Factual 'Big Mac' Results 566
danigiri writes "Finally Varadarajan has put some hard facts on the speed of the VT 'Big Mac' G5 cluster. Undoubtedly after some weeks of tuning and optimization, the home-brewn supercluster is happily rolling around at 9.555 TFlops in LINPACK.
The revelations were made by the parallel computing voodoo master himself at the O'Reilly Mac OS X conference. It seems they are expecting and additional 10% speed boost after some more tweaking. Srinidhi received standing ovations from the audience.
Wired news is also running a cool news piece on it. Lots of juicy technical and cost details not revealed before. Myth dispelling redux: yes, VT paid full price, yes, it's running Mac OS X Jaguar (soon Panther), yes, errors in RAM are accounted for, Varadarajan was not an Apple fanboy in the least... read the articles for more booze."
Brewn? (Score:3, Interesting)
interesting points (Score:5, Interesting)
What more do you need? Faster systems, cheaper total cost, and slick looking cases.
Re:Full price (Score:3, Interesting)
Dumb Question... (Score:4, Interesting)
1) Why can't they just shout "Let 'er rip!!" and crank the thing wide open?
2) Why all the media buzz concerning this as a `surprise' when they've already got its performance figured out, apparently?
Sorry.
Too bad some software patents will be filed (Score:4, Interesting)
What's up with that?
Used to be that work like this done at a Univeristy was considered 'open' as in available to anyone to help advance the state-of-the-art. Not anymore...
Re:Super computer? (Score:2, Interesting)
In terms of raw processing power, the computer on your desk is more powerful than an early Cray. But if you tried to do weather modelling or finite element analysis with both, the Cray would win.

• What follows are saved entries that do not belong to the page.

/-- COPY_RECORD (R356): checked, compared with every placed launch of the partition, then made; it waits for host translations. A
page table entry in a lost line fails it with CODE 0x16 (log entry 16). -/
def execCopyRecord (queue : Nat) (s : State) : Out :=
  match runningKind s queue 2 with
  | none => .next s
  | some r =>
    let l := recordSetting s queue r
    let n := r.body2
    let fail (u : UnitCheck) : Out := match u with
      | .trap t => .next (finishRecord s queue r (plainDone t.code t.detail) [])
      | .lost _ => .next (finishRecord s queue r (plainDone 0x16 0) [])
      | .miss _ _ | .ok _ => .next s
    match copyEnd s l r.body0 n ⟨true, false⟩ with
    | .error u => fail u
    | .ok src =>
      match copyEnd s l r.body1 n ⟨false, true⟩ with
      | .error u => fail u
      | .ok dst =>
        if !(rangeFoes s l.part (copyRange r.body0 n 1 ++ copyRange r.body1 n 2)).isEmpty then
          .next (finishRecord s queue r (plainDone 0x81 0) [])
        else
          let s1 := clearPieces (copyWrite s (bit r.body1 63) dst (copyBytes s (bit r.body0 63) src)) (bit r.body1 63) dst
          .next (finishRecord s1 queue r (plainDone 0 0) [])

/-- The queues whose COPY waits for a host page. -/
def copyWaiters (s : State) (pg : HostPage) : List Nat := (s.queues.filter fun q => copyPage s q.q == some pg).map (·.q)

/-- The couriers and COPYs that wait for a host page. -/
def pageUsers (s : State) (pg : HostPage) : List Port :=
  ((courierWaiters s pg).map fun x => courierPort x.2) ++ (copyWaiters s pg).map fun _ => hostPort

/-- A granted translation cached where couriers and COPYs wait for it (R279, R281). -/
def grantOthers (s : State) (pg : HostPage) (answer : AtsAnswer) (t : State) : State :=
  match answer with
  | .granted frame r w => (pageUsers s pg).foldl (fun t p => cachePage t p (grantedPage pg frame r w)) t
  | .notPresent | .refused => t

/-- The COPYs that wait for a page fail with TRANSLATION_FAULT (R281, R356). -/
def failCopies (s : State) (qs : List Nat) (detail : Nat) : State :=
  qs.foldl (fun s q => match runningKind s q 2 with
    | some r => finishRecord s q r (plainDone 0x07 detail) []
    | none => s) s

/-- ATS_ANSWER (R281): to the requests, couriers and COPYs that wait for the page. -/
def execAtsAnswer (space : HostSpace) (vpn : Nat) (answer : AtsAnswer) (s : State) : Out :=
  let pg : HostPage := (space.part, space.pasid, vpn)
  let s1 := grantOthers s pg answer (atsRequests s pg answer)
  match answer with
  | .granted _ _ _ | .notPresent => .next s1
  | .refused => .next (failCopies (failCouriers s1 (courierWaiters s pg) 6) (copyWaiters s pg) 6)

/-- PRI_RESPONSE (R281): to the requests, couriers and COPYs that wait for the page. -/
def execPriResponse (space : HostSpace) (vpn : Nat) (success : Bool) (s : State) : Out :=
  let pg : HostPage := (space.part, space.pasid, vpn)
  let s1 := priRequests s pg success
  if success || !(outstanding s space.part).contains pg then .next s1
  else .next (failCopies (failCouriers s1 (courierWaiters s pg) 5) (copyWaiters s pg) 5)

/-! ### The end of a launch (R369) -/

/-- Whether cargo is an access still to be made: a message, an exact register or a delivery on its way. -/
def cargoOut (g : Cargo) : Bool :=
  match g with
  | .send _ _ _ _ _ _ _ | .xsend _ _ _ _ _ _ | .deliver _ _ _ _ _ _ _ _ _ | .sendHeld _ _ => true
  | .freed _ _ _ _ | .popped _ _ _ _ _ | .arcMsg _ _ _ => false

/-- Whether every access of a launch has been performed (R267, R369). -/
def accessesDone (l : Launch) : Bool :=
  l.reqs.isEmpty && !(l.cargo.any fun p => cargoOut p.2) && l.couriers.all (fun q => q.pending == 0) &&
    l.tiles.all fun t => t.ctxs.isEmpty && t.tq.isEmpty && t.lines.isEmpty

/-- Whether a launch has ended (R123, R369): its `.sink` nodes hold last post, or, with none, it is quiescent with no token
held; its accesses are performed, its tasks have committed, its couriers are IDLE and its tickets resolved. -/
def endDue (s : State) (l : Launch) : Bool :=
  l.phase == .running && l.staged.isNone && l.seedsLeft.isEmpty &&
    (if l.man.sinks.isEmpty then quiescent s l && modeCount s l == 0 else l.man.sinks.all fun k => l.posted.contains k.1) &&
    accessesDone l && (uncommitted s l.slot).isEmpty && !(s.spawns.any fun r => r.slot == l.slot) &&
    l.couriers.all (fun q => q.state == .idle) && l.faults.all fun r => !r.opens

/-- The completion of a launch (R357). -/
def launchDone (l : Launch) : Completion :=
  { code := l.code, detail := l.detail, faulted := l.faulted, stopped := l.stopped, range := l.range, moffset := l.moffset,
    tickets := l.tickets, fault := l.fault }

/-- The order in which TAILL registrations are taken (R374): (FID, TAG, FILL, node); equal FIDs follow the handles (R26). -/
def tailLt (a b : Tail) : Bool :=
  if fidLt a.fid a.ffill b.fid b.ffill then true
  else if fidLt b.fid b.ffill a.fid a.ffill then false
  else if a.fh != b.fh then decide (a.fh < b.fh)
  else if tagLt a.tag a.fill b.tag b.fill then true
  else if tagLt b.tag b.fill a.tag a.fill then false
  else decide (a.node < b.node)

/-- Tail-launched records dropped (R374): each gets CODE 0x83 at its own CREC, and ERR is set. -/
def dropTails (s : State) (queue : Nat) (rs : List Rec) : State :=
  let s1 := rs.foldl (fun s r => writeCompletion s r (plainDone 0x83 0)) s
  if rs.isEmpty then s1 else modQueue s1 queue fun q => { q with err := true }

/-- The TAILLs of a launch that ends entered in the head list, or dropped (R373, R374). -/
def enterTails (s : State) (l : Launch) : State :=
  let rs := (sortBy tailLt l.tails).map fun t => parseRecord (cpRead s t.addr 128) l.rcd.index true
  if l.code != 0 then dropTails s l.queue rs
  else
    let room := 64 - (queueOf s l.queue).headList.length
    dropTails (modQueue s l.queue fun q => { q with headList := rs.take room ++ q.headList, hostOk := false }) l.queue (rs.drop room)

/-- An arc of KIND 2 whose peer's launch has ended (R376): a producer's consumer has ended; a consumer's end is free again. -/
def endArc (l : Launch) (slot : Nat) (x : Arc) : Arc :=
  if x.peerSlot == slot && (x.bind == .bound || x.bind == .mismatch) then
    match l.man.arcs.find? fun a => a.arc == x.arc && a.kind == 2 with
    | some a => { x with bind := if a.src == 0x3FFFF then .unbound else .ended }
    | none => x
  else x

/-- What a launch's end does to the other launches (R300, R376). -/
def endArcs (s : State) (slot : Nat) : State :=
  { s with launches := s.launches.map fun l =>
      if l.slot == slot then l
      else { l with joint := l.joint.filter fun x => x != slot, arcs := l.arcs.map (endArc l slot) } }

/-- A launch released (R148, R362, R369): tokens, frames and records of what was under way go, SRAM stays where it is, its
queue-mates may be placed; its slot stays until SLOT_RELEASE. -/
def releaseLaunch (s : State) (l : Launch) : State :=
  let s1 := leaveRegion s l
  let s2 := endArcs s1 l.slot
  let gone := { emptyLaunch l.slot l.queue l.part l.rcd l.man with phase := .closed }
  unblock
    { s2 with
      frames := s2.frames.filter fun f => f.slot != l.slot
      spawns := s2.spawns.filter fun r => r.slot != l.slot
      launches := s2.launches.map fun x => if x.slot == l.slot then gone else x } l.part

/-- A launch's completion (R355, R369, R374): record, tail-launched children, signal, DONE. -/
def completeLaunch (s : State) (l : Launch) : State :=
  let hb := unionNat l.hb (allAccesses l)
  releaseLaunch (finishRecord (enterTails s l) l.queue l.rcd (launchDone l) hb) l

/-- LAUNCH_END (R369): the end conditions hold, or the launch's effects have stopped. -/
def execLaunchEnd (slot : Nat) (s : State) : Out :=
  match findLaunch s slot with
  | none => .next s
  | some l => .next (if l.phase == .ended || endDue s l then completeLaunch s l else s)

/-- The launch slot an event names, where it names one. -/
def eventSlot (i : Instr) : Option Nat :=
  match i with
  | .blockCommit s _ _ | .tensorQueueStart s _ | .xsendArrival s _ | .messageWrite s _ | .freedSlotNotice s _
  | .quiescenceDetected s | .waveIssue s _ | .memoryPerform s _ | .performedNotice s _ | .walkComplete s _
  | .semwaitHostPoll s _ | .parkNotice s _ _ | .arcMessageArrival s _ | .arcCredit s _ | .deliveryArrival s _
  | .tokenArrival s _ | .spillProbeReturn s _ | .spillWriteDone s _ | .firingAged s _ _ | .latchBlocked s _
  | .haltRequest s | .haltComplete s _ | .foldExchange s | .flitReceive s _ _ _ _ _ _ _ | .frontierReport s _
  | .epochClose s | .frontierBroadcast s _ | .mailbagEntry s _ | .taskRespawn s _ | .taskFrontEntry s _ | .taskCommit s _
  | .sealWave s _ | .commitWave s | .arcBind s _ _ | .launchEnd s | .slotRelease s | .regionShrink s | .foldRestore s
  | .deadlockIdle s | .recovery (.read s _) | .recovery (.owned s) => some s
  | _ => none

/-- SLOT_RELEASE (R362): nothing carries the slot any longer. -/
def execSlotRelease (slot : Nat) (s : State) : Out :=
  match findLaunch s slot with
  | none => .next s
  | some l =>
    if l.phase != .closed then .next s
    else
      .next { s with
        launches := s.launches.filter fun x => x.slot != slot
        agenda := s.agenda.filter fun p => eventSlot p.act != some slot }

/-! ### Shrink and restoration (R378, R379) -/

/-- REGION_SHRINK (R378): the halted region moves into fewer depots and resumes folded; the vacated depots are free. -/
def execRegionShrink (slot : Nat) (s : State) : Out :=
  match findLaunch s slot with
  | none => .next s
  | some l =>
    if l.phase != .halted then .next s
    else if l.target ≤ l.fold then .next (setLaunch s (resumeRegion l))
    else
      let l1 := resetRates s { l with
        depots := keptDepots l l.target, fold := l.target, live := 0, before := (l.fold, l.depots) :: l.before }
      .next (unblock (setLaunch (leaveRegion s l) (resumeRegion l1)) l.part)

Re:Full Price? WHY?!? (Score:2, Interesting)
Re:Dumb Question... (Score:3, Interesting)
They new in advance what they could likely achieve with this cluster and they have surpassed what they were expecting. Now with some more tweaking they may take it a bit further. It's like a race car engine, you know the specs but once you get it and tune it you can often surpass the specs by a wide margin.
Power PC 970 and G5 (Score:3, Interesting)
"The IBM with a PowerPC 970 was a first choice but the earliest delivery date would have been January 2004."
"On June 23 Apple announced the G5."
I was under the impression that the G5 was a Power PC 970. Is it just some derivative of the Power PC 970... or what?
Memory errors? (Score:3, Interesting)
How, pray tell, are they planning on detecting these errors? I can understand how you could reduce the frequency of errors with only a slight loss in performance, ie take some sort of checksum of your data after every x number of cycles, but that doesn't eliminate the errors, only reduces their frequency. Maybe it reduces the frequency by enough that you don't need to worry about it, especially if 'x' is a sufficiently small number, but it still seems like a pretty risky prospect to me.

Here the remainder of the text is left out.